Goal of the exercise
Without changing anything, output the records below.

Input records
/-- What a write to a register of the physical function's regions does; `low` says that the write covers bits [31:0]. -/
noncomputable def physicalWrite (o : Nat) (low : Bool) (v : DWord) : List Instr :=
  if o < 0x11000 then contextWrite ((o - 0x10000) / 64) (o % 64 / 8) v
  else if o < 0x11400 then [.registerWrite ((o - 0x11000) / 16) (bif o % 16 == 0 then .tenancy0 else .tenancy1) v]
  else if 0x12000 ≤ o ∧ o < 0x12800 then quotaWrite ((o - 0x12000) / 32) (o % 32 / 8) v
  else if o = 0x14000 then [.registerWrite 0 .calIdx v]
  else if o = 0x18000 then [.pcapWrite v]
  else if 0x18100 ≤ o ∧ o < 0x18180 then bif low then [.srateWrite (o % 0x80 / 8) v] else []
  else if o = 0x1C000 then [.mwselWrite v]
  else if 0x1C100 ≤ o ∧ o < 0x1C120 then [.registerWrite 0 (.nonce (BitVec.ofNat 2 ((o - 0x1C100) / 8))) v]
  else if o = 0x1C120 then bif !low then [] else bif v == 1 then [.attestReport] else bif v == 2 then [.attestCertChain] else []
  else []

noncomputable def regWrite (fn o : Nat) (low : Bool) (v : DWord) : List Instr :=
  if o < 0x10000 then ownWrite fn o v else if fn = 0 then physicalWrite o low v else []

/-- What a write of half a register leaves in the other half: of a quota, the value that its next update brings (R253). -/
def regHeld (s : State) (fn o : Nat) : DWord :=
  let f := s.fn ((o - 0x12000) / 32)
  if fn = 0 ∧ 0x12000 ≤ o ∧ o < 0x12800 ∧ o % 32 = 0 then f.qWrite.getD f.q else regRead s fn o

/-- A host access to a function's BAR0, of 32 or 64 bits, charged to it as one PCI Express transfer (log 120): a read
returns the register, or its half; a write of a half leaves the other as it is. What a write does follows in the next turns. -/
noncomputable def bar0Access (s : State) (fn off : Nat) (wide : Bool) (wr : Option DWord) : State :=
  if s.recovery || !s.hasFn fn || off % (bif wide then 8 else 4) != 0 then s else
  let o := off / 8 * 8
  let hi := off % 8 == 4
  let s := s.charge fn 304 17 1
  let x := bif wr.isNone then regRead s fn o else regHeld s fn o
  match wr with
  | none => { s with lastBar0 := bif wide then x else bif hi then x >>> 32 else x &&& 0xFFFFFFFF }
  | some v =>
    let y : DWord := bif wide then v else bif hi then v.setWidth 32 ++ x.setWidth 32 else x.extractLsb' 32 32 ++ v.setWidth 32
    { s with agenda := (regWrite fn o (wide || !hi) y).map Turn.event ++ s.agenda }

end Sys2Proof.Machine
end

Answer
/-- What a write to a register of the physical function's regions does; `low` says that the write covers bits [31:0]. -/
noncomputable def physicalWrite (o : Nat) (low : Bool) (v : DWord) : List Instr :=
  if o < 0x11000 then contextWrite ((o - 0x10000) / 64) (o % 64 / 8) v
  else if o < 0x11400 then [.registerWrite ((o - 0x11000) / 16) (bif o % 16 == 0 then .tenancy0 else .tenancy1) v]
  else if 0x12000 ≤ o ∧ o < 0x12800 then quotaWrite ((o - 0x12000) / 32) (o % 32 / 8) v
  else if o = 0x14000 then [.registerWrite 0 .calIdx v]
  else if o = 0x18000 then [.pcapWrite v]
  else if 0x18100 ≤ o ∧ o < 0x18180 then bif low then [.srateWrite (o % 0x80 / 8) v] else []
  else if o = 0x1C000 then [.mwselWrite v]
  else if 0x1C100 ≤ o ∧ o < 0x1C120 then [.registerWrite 0 (.nonce (BitVec.ofNat 2 ((o - 0x1C100) / 8))) v]
  else if o = 0x1C120 then bif !low then [] else bif v == 1 then [.attestReport] else bif v == 2 then [.attestCertChain] else []
  else []

noncomputable def regWrite (fn o : Nat) (low : Bool) (v : DWord) : List Instr :=
  if o < 0x10000 then ownWrite fn o v else if fn = 0 then physicalWrite o low v else []

/-- What a write of half a register leaves in the other half: of a quota, the value that its next update brings (R253). -/
def regHeld (s : State) (fn o : Nat) : DWord :=
  let f := s.fn ((o - 0x12000) / 32)
  if fn = 0 ∧ 0x12000 ≤ o ∧ o < 0x12800 ∧ o % 32 = 0 then f.qWrite.getD f.q else regRead s fn o

/-- A host access to a function's BAR0, of 32 or 64 bits, charged to it as one PCI Express transfer (log 120): a read
returns the register, or its half; a write of a half leaves the other as it is. What a write does follows in the next turns. -/
noncomputable def bar0Access (s : State) (fn off : Nat) (wide : Bool) (wr : Option DWord) : State :=
  if s.recovery || !s.hasFn fn || off % (bif wide then 8 else 4) != 0 then s else
  let o := off / 8 * 8
  let hi := off % 8 == 4
  let s := s.charge fn 304 17 1
  let x := bif wr.isNone then regRead s fn o else regHeld s fn o
  match wr with
  | none => { s with lastBar0 := bif wide then x else bif hi then x >>> 32 else x &&& 0xFFFFFFFF }
  | some v =>
    let y : DWord := bif wide then v else bif hi then v.setWidth 32 ++ x.setWidth 32 else x.extractLsb' 32 32 ++ v.setWidth 32
    { s with agenda := (regWrite fn o (wide || !hi) y).map Turn.event ++ s.agenda }

end Sys2Proof.Machine
end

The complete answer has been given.